Member of the Assembly of Vojvodina
- Incumbent
- Assumed office 31 July 2020
- In office 2000–2004

Personal details
- Born: 1968 (age 57–58) Novi Sad, SAP Vojvodina, SR Serbia, SFR Yugoslavia
- Party: LSV (before) VP

= Aleksandar Odžić =

Serbian politician (born 1968)

Aleksandar Odžić (Александар Оџић; born 1968) is a Serbian politician who has been a member of the Assembly of Vojvodina since 31 July 2020. A Vojvodina autonomist, he has been the president of the Vojvodina's Party (VP) since 2009.

== Private career ==
Odžić was born in 1968 in Novi Sad, SAP Vojvodina, SR Serbia, SFR Yugoslavia. By profession, Odžić claims to be a graduate manager of security. He is employed at JVP Vode Vojvodine as an independent professional associate for safety, occupational health and fire protection. He also worked in SPC Vojvodina, Novi Sad City Administration for Inspection Affairs, VDP "Šajkaška" and Novi Sad company AMB "Grafika".

== Political career ==
Odžić started his political career as a member of the centre-left League of Social Democrats of Vojvodina (LSV). During his tenure in LSV he held several public and party positions. He was a member of the City Assembly of Novi Sad from 2000 to 2004 and from 2004 to 2008 and a member of the Assembly of Vojvodina from 2000 to 2004.

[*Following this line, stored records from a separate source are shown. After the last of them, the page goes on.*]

/-- The 256 instructions (spec/opcode_table.json, 30_encoding.md R88): those with operand bytes first, then the
one-byte ones, each group in opcode order (the order of constructors carries no meaning). -/
inductive Instr where
  /-- 0x01 `LXI B,d16`, R190 -/
  | lxiB (d16 : Word)
  /-- 0x06 `MVI B,d8`, R173 -/
  | mviB (d8 : Byte)
  /-- 0x0E `MVI C,d8`, R173 -/
  | mviC (d8 : Byte)
  /-- 0x11 `LXI D,d16`, R190 -/
  | lxiD (d16 : Word)
  /-- 0x16 `MVI D,d8`, R173 -/
  | mviD (d8 : Byte)
  /-- 0x1E `MVI E,d8`, R173 -/
  | mviE (d8 : Byte)
  /-- 0x21 `LXI H,d16`, R190 -/
  | lxiH (d16 : Word)
  /-- 0x22 `SHLD a16`, R192 -/
  | shld (a16 : Word)
  /-- 0x26 `MVI H,d8`, R173 -/
  | mviH (d8 : Byte)
  /-- 0x2A `LHLD a16`, R191 -/
  | lhld (a16 : Word)
  /-- 0x2E `MVI L,d8`, R173 -/
  | mviL (d8 : Byte)
  /-- 0x31 `LXI SP,d16`, R190 -/
  | lxiSp (d16 : Word)
  /-- 0x32 `STA a16`, R178 -/
  | sta (a16 : Word)
  /-- 0x36 `MVI M,d8`, R174 -/
  | mviM (d8 : Byte)
  /-- 0x3A `LDA a16`, R177 -/
  | lda (a16 : Word)
  /-- 0x3E `MVI A,d8`, R173 -/
  | mviA (d8 : Byte)
  /-- 0xC2 `JNZ a16`, R133 -/
  | jnz (a16 : Word)
  /-- 0xC3 `JMP a16`, R131 -/
  | jmp (a16 : Word)
  /-- 0xC4 `CNZ a16`, R143 -/
  | cnz (a16 : Word)
  /-- 0xC6 `ADI d8`, R230 -/
  | adi (d8 : Byte)
  /-- 0xCA `JZ a16`, R134 -/
  | jz (a16 : Word)
  /-- 0xCB `*JMP a16`, R132 -/
  | altJmpCB (a16 : Word)
  /-- 0xCC `CZ a16`, R144 -/
  | cz (a16 : Word)
  /-- 0xCD `CALL a16`, R141 -/
  | call (a16 : Word)
  /-- 0xCE `ACI d8`, R231 -/
  | aci (d8 : Byte)
  /-- 0xD2 `JNC a16`, R135 -/
  | jnc (a16 : Word)
  /-- 0xD3 `OUT d8`, R116 -/
  | outPort (d8 : Byte)
  /-- 0xD4 `CNC a16`, R145 -/
  | cnc (a16 : Word)
  /-- 0xD6 `SUI d8`, R232 -/
  | sui (d8 : Byte)
  /-- 0xDA `JC a16`, R136 -/
  | jc (a16 : Word)
  /-- 0xDB `IN d8`, R115 -/
  | inPort (d8 : Byte)
  /-- 0xDC `CC a16`, R146 -/
  | cc (a16 : Word)
  /-- 0xDD `*CALL a16`, R142 -/
  | altCallDD (a16 : Word)
  /-- 0xDE `SBI d8`, R233 -/
  | sbi (d8 : Byte)
  /-- 0xE2 `JPO a16`, R137 -/
  | jpo (a16 : Word)
  /-- 0xE4 `CPO a16`, R147 -/
  | cpo (a16 : Word)
  /-- 0xE6 `ANI d8`, R234 -/
  | ani (d8 : Byte)
  /-- 0xEA `JPE a16`, R138 -/
  | jpe (a16 : Word)
  /-- 0xEC `CPE a16`, R148 -/
  | cpe (a16 : Word)
  /-- 0xED `*CALL a16`, R142 -/
  | altCallED (a16 : Word)
  /-- 0xEE `XRI d8`, R235 -/
  | xri (d8 : Byte)
  /-- 0xF2 `JP a16`, R139 -/
  | jp (a16 : Word)
  /-- 0xF4 `CP a16`, R149 -/
  | cp (a16 : Word)
  /-- 0xF6 `ORI d8`, R236 -/
  | ori (d8 : Byte)
  /-- 0xFA `JM a16`, R140 -/
  | jm (a16 : Word)
  /-- 0xFC `CM a16`, R150 -/
  | cm (a16 : Word)
  /-- 0xFD `*CALL a16`, R142 -/
  | altCallFD (a16 : Word)
  /-- 0xFE `CPI d8`, R237 -/
  | cpi (d8 : Byte)
  /-- 0x00 `NOP`, R110 -/
  | nop
  /-- 0x02 `STAX B`, R176 -/
  | staxB
  /-- 0x03 `INX B`, R270 -/
  | inxB
  /-- 0x04 `INR B`, R238 -/
  | inrB
  /-- 0x05 `DCR B`, R240 -/
  | dcrB
  /-- 0x07 `RLC`, R242 -/
  | rlc
  /-- 0x08 `*NOP`, R111 -/
  | altNop08
  /-- 0x09 `DAD B`, R272 -/
  | dadB
  /-- 0x0A `LDAX B`, R175 -/
  | ldaxB
  /-- 0x0B `DCX B`, R271 -/
  | dcxB
  /-- 0x0C `INR C`, R238 -/
  | inrC
  /-- 0x0D `DCR C`, R240 -/
  | dcrC
  /-- 0x0F `RRC`, R243 -/
  | rrc
  /-- 0x10 `*NOP`, R111 -/
  | altNop10
  /-- 0x12 `STAX D`, R176 -/
  | staxD
  /-- 0x13 `INX D`, R270 -/
  | inxD
  /-- 0x14 `INR D`, R238 -/
  | inrD
  /-- 0x15 `DCR D`, R240 -/
  | dcrD
  /-- 0x17 `RAL`, R244 -/
  | ral
  /-- 0x18 `*NOP`, R111 -/
  | altNop18
  /-- 0x19 `DAD D`, R272 -/
  | dadD
  /-- 0x1A `LDAX D`, R175 -/
  | ldaxD
  /-- 0x1B `DCX D`, R271 -/
  | dcxD
  /-- 0x1C `INR E`, R238 -/
  | inrE
  /-- 0x1D `DCR E`, R240 -/
  | dcrE
  /-- 0x1F `RAR`, R245 -/
  | rar
  /-- 0x20 `*NOP`, R111 -/
  | altNop20
  /-- 0x23 `INX H`, R270 -/
  | inxH
  /-- 0x24 `INR H`, R238 -/
  | inrH
  /-- 0x25 `DCR H`, R240 -/
  | dcrH
  /-- 0x27 `DAA`, R246 -/
  | daa
  /-- 0x28 `*NOP`, R111 -/
  | altNop28
  /-- 0x29 `DAD H`, R272 -/
  | dadH
  /-- 0x2B `DCX H`, R271 -/
  | dcxH
  /-- 0x2C `INR L`, R238 -/
  | inrL
  /-- 0x2D `DCR L`, R240 -/
  | dcrL
  /-- 0x2F `CMA`, R247 -/
  | cma
  /-- 0x30 `*NOP`, R111 -/
  | altNop30
  /-- 0x33 `INX SP`, R270 -/
  | inxSp
  /-- 0x34 `INR M`, R239 -/
  | inrM
  /-- 0x35 `DCR M`, R241 -/
  | dcrM
  /-- 0x37 `STC`, R248 -/
  | stc
  /-- 0x38 `*NOP`, R111 -/
  | altNop38
  /-- 0x39 `DAD SP`, R272 -/
  | dadSp
  /-- 0x3B `DCX SP`, R271 -/
  | dcxSp
  /-- 0x3C `INR A`, R238 -/
  | inrA
  /-- 0x3D `DCR A`, R240 -/
  | dcrA
  /-- 0x3F `CMC`, R249 -/
  | cmc
  /-- 0x40 `MOV B,B`, R170 -/
  | movBB
  /-- 0x41 `MOV B,C`, R170 -/
  | movBC
  /-- 0x42 `MOV B,D`, R170 -/
  | movBD
  /-- 0x43 `MOV B,E`, R170 -/
  | movBE
  /-- 0x44 `MOV B,H`, R170 -/
  | movBH
  /-- 0x45 `MOV B,L`, R170 -/
  | movBL
  /-- 0x46 `MOV B,M`, R171 -/
  | movBM
  /-- 0x47 `MOV B,A`, R170 -/
  | movBA
  /-- 0x48 `MOV C,B`, R170 -/
  | movCB
  /-- 0x49 `MOV C,C`, R170 -/
  | movCC
  /-- 0x4A `MOV C,D`, R170 -/
  | movCD
  /-- 0x4B `MOV C,E`, R170 -/
  | movCE
  /-- 0x4C `MOV C,H`, R170 -/
  | movCH
  /-- 0x4D `MOV C,L`, R170 -/
  | movCL
  /-- 0x4E `MOV C,M`, R171 -/
  | movCM
  /-- 0x4F `MOV C,A`, R170 -/
  | movCA
  /-- 0x50 `MOV D,B`, R170 -/
  | movDB
  /-- 0x51 `MOV D,C`, R170 -/
  | movDC
  /-- 0x52 `MOV D,D`, R170 -/
  | movDD
  /-- 0x53 `MOV D,E`, R170 -/
  | movDE
  /-- 0x54 `MOV D,H`, R170 -/
  | movDH
  /-- 0x55 `MOV D,L`, R170 -/
  | movDL
  /-- 0x56 `MOV D,M`, R171 -/
  | movDM
  /-- 0x57 `MOV D,A`, R170 -/
  | movDA
  /-- 0x58 `MOV E,B`, R170 -/
  | movEB
  /-- 0x59 `MOV E,C`, R170 -/
  | movEC
  /-- 0x5A `MOV E,D`, R170 -/
  | movED
  /-- 0x5B `MOV E,E`, R170 -/
  | movEE
  /-- 0x5C `MOV E,H`, R170 -/
  | movEH
  /-- 0x5D `MOV E,L`, R170 -/
  | movEL
  /-- 0x5E `MOV E,M`, R171 -/
  | movEM
  /-- 0x5F `MOV E,A`, R170 -/
  | movEA
  /-- 0x60 `MOV H,B`, R170 -/
  | movHB
  /-- 0x61 `MOV H,C`, R170 -/
  | movHC
  /-- 0x62 `MOV H,D`, R170 -/
  | movHD
  /-- 0x63 `MOV H,E`, R170 -/
  | movHE
  /-- 0x64 `MOV H,H`, R170 -/
  | movHH
  /-- 0x65 `MOV H,L`, R170 -/
  | movHL
  /-- 0x66 `MOV H,M`, R171 -/
  | movHM
  /-- 0x67 `MOV H,A`, R170 -/
  | movHA
  /-- 0x68 `MOV L,B`, R170 -/
  | movLB
  /-- 0x69 `MOV L,C`, R170 -/
  | movLC
  /-- 0x6A `MOV L,D`, R170 -/
  | movLD
  /-- 0x6B `MOV L,E`, R170 -/
  | movLE
  /-- 0x6C `MOV L,H`, R170 -/
  | movLH
  /-- 0x6D `MOV L,L`, R170 -/
  | movLL
  /-- 0x6E `MOV L,M`, R171 -/
  | movLM
  /-- 0x6F `MOV L,A`, R170 -/
  | movLA
  /-- 0x70 `MOV M,B`, R172 -/
  | movMB
  /-- 0x71 `MOV M,C`, R172 -/
  | movMC
  /-- 0x72 `MOV M,D`, R172 -/
  | movMD
  /-- 0x73 `MOV M,E`, R172 -/
  | movME
  /-- 0x74 `MOV M,H`, R172 -/
  | movMH
  /-- 0x75 `MOV M,L`, R172 -/
  | movML
  /-- 0x76 `HLT`, R112 -/
  | hlt
  /-- 0x77 `MOV M,A`, R172 -/
  | movMA
  /-- 0x78 `MOV A,B`, R170 -/
  | movAB
  /-- 0x79 `MOV A,C`, R170 -/
  | movAC
  /-- 0x7A `MOV A,D`, R170 -/
  | movAD
  /-- 0x7B `MOV A,E`, R170 -/
  | movAE
  /-- 0x7C `MOV A,H`, R170 -/
  | movAH
  /-- 0x7D `MOV A,L`, R170 -/
  | movAL
  /-- 0x7E `MOV A,M`, R171 -/
  | movAM
  /-- 0x7F `MOV A,A`, R170 -/
  | movAA
  /-- 0x80 `ADD B`, R214 -/
  | addB
  /-- 0x81 `ADD C`, R214 -/
  | addC
  /-- 0x82 `ADD D`, R214 -/
  | addD
  /-- 0x83 `ADD E`, R214 -/
  | addE
  /-- 0x84 `ADD H`, R214 -/
  | addH
  /-- 0x85 `ADD L`, R214 -/
  | addL
  /-- 0x86 `ADD M`, R215 -/
  | addM
  /-- 0x87 `ADD A`, R214 -/
  | addA
  /-- 0x88 `ADC B`, R216 -/
  | adcB
  /-- 0x89 `ADC C`, R216 -/
  | adcC
  /-- 0x8A `ADC D`, R216 -/
  | adcD
  /-- 0x8B `ADC E`, R216 -/
  | adcE
  /-- 0x8C `ADC H`, R216 -/
  | adcH
  /-- 0x8D `ADC L`, R216 -/
  | adcL
  /-- 0x8E `ADC M`, R217 -/
  | adcM
  /-- 0x8F `ADC A`, R216 -/
  | adcA
  /-- 0x90 `SUB B`, R218 -/
  | subB
  /-- 0x91 `SUB C`, R218 -/
  | subC
  /-- 0x92 `SUB D`, R218 -/
  | subD
  /-- 0x93 `SUB E`, R218 -/
  | subE
  /-- 0x94 `SUB H`, R218 -/
  | subH
  /-- 0x95 `SUB L`, R218 -/
  | subL
  /-- 0x96 `SUB M`, R219 -/
  | subM
  /-- 0x97 `SUB A`, R218 -/
  | subA
  /-- 0x98 `SBB B`, R220 -/
  | sbbB
  /-- 0x99 `SBB C`, R220 -/
  | sbbC
  /-- 0x9A `SBB D`, R220 -/
  | sbbD
  /-- 0x9B `SBB E`, R220 -/
  | sbbE
  /-- 0x9C `SBB H`, R220 -/
  | sbbH
  /-- 0x9D `SBB L`, R220 -/
  | sbbL
  /-- 0x9E `SBB M`, R221 -/
  | sbbM
  /-- 0x9F `SBB A`, R220 -/
  | sbbA
  /-- 0xA0 `ANA B`, R222 -/
  | anaB
  /-- 0xA1 `ANA C`, R222 -/
  | anaC
  /-- 0xA2 `ANA D`, R222 -/
  | anaD
  /-- 0xA3 `ANA E`, R222 -/
  | anaE
  /-- 0xA4 `ANA H`, R222 -/
  | anaH
  /-- 0xA5 `ANA L`, R222 -/
  | anaL
  /-- 0xA6 `ANA M`, R223 -/
  | anaM
  /-- 0xA7 `ANA A`, R222 -/
  | anaA
  /-- 0xA8 `XRA B`, R224 -/
  | xraB
  /-- 0xA9 `XRA C`, R224 -/
  | xraC
  /-- 0xAA `XRA D`, R224 -/
  | xraD
  /-- 0xAB `XRA E`, R224 -/
  | xraE
  /-- 0xAC `XRA H`, R224 -/
  | xraH
  /-- 0xAD `XRA L`, R224 -/
  | xraL
  /-- 0xAE `XRA M`, R225 -/
  | xraM
  /-- 0xAF `XRA A`, R224 -/
  | xraA
  /-- 0xB0 `ORA B`, R226 -/
  | oraB
  /-- 0xB1 `ORA C`, R226 -/
  | oraC
  /-- 0xB2 `ORA D`, R226 -/
  | oraD
  /-- 0xB3 `ORA E`, R226 -/
  | oraE
  /-- 0xB4 `ORA H`, R226 -/
  | oraH
  /-- 0xB5 `ORA L`, R226 -/
  | oraL
  /-- 0xB6 `ORA M`, R227 -/
  | oraM
  /-- 0xB7 `ORA A`, R226 -/
  | oraA
  /-- 0xB8 `CMP B`, R228 -/
  | cmpB
  /-- 0xB9 `CMP C`, R228 -/
  | cmpC
  /-- 0xBA `CMP D`, R228 -/
  | cmpD
  /-- 0xBB `CMP E`, R228 -/
  | cmpE
  /-- 0xBC `CMP H`, R228 -/
  | cmpH
  /-- 0xBD `CMP L`, R228 -/
  | cmpL
  /-- 0xBE `CMP M`, R229 -/
  | cmpM
  /-- 0xBF `CMP A`, R228 -/
  | cmpA
  /-- 0xC0 `RNZ`, R153 -/
  | rnz
  /-- 0xC1 `POP B`, R195 -/
  | popB
  /-- 0xC5 `PUSH B`, R193 -/
  | pushB
  /-- 0xC7 `RST 0`, R162 -/
  | rst0
  /-- 0xC8 `RZ`, R154 -/
  | rz
  /-- 0xC9 `RET`, R151 -/
  | ret
  /-- 0xCF `RST 1`, R162 -/
  | rst1
  /-- 0xD0 `RNC`, R155 -/
  | rnc
  /-- 0xD1 `POP D`, R195 -/
  | popD
  /-- 0xD5 `PUSH D`, R193 -/
  | pushD
  /-- 0xD7 `RST 2`, R162 -/
  | rst2
  /-- 0xD8 `RC`, R156 -/
  | rc
  /-- 0xD9 `*RET`, R152 -/
  | altRetD9
  /-- 0xDF `RST 3`, R162 -/
  | rst3
  /-- 0xE0 `RPO`, R157 -/
  | rpo
  /-- 0xE1 `POP H`, R195 -/
  | popH
  /-- 0xE3 `XTHL`, R198 -/
  | xthl
  /-- 0xE5 `PUSH H`, R193 -/
  | pushH
  /-- 0xE7 `RST 4`, R162 -/
  | rst4
  /-- 0xE8 `RPE`, R158 -/
  | rpe
  /-- 0xE9 `PCHL`, R161 -/
  | pchl
  /-- 0xEB `XCHG`, R197 -/
  | xchg
  /-- 0xEF `RST 5`, R162 -/
  | rst5
  /-- 0xF0 `RP`, R159 -/
  | rp
  /-- 0xF1 `POP PSW`, R196 -/
  | popPsw
  /-- 0xF3 `DI`, R113 -/
  | di
  /-- 0xF5 `PUSH PSW`, R194 -/
  | pushPsw
  /-- 0xF7 `RST 6`, R162 -/
  | rst6
  /-- 0xF8 `RM`, R160 -/
  | rm
  /-- 0xF9 `SPHL`, R199 -/
  | sphl
  /-- 0xFB `EI`, R114 -/
  | ei
  /-- 0xFF `RST 7`, R162 -/
  | rst7
  deriving DecidableEq, Repr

Odžić was the founder and president of the Novi Sad Party, which along with several Vojvodina parties and organizations, merged into Vojvodina's Party (VP). Odžić was elected president of VP in 2009.

In the 2020 provincial election, VP contested as part of the Vojvodina Front (VF) alliance and Odžić was elected member in the Assembly of Vojvodina once again. He was appointed deputy chairman of the VF parliamentary group.

== Political positions ==
Odžić is a Vojvodina autonomist, advocating for higher level of autonomy for Vojvodina. His views and statements are controversial in Serbia where he is often labeled a separatist.

Beginning in 2021, Odžić and the Vojvodina Front have campaigned on introducing "Vojvodinian" as a nationality for the 2022 census. However, their campaign went unsuccessful, considering that "Vojvodinian" retained its status as a regional identity, and not a national one.

== Personal life ==
He declares himself Vojvodinian by ethnicity. He has three daughters. Besides Serbo-Croatian, he also speaks English.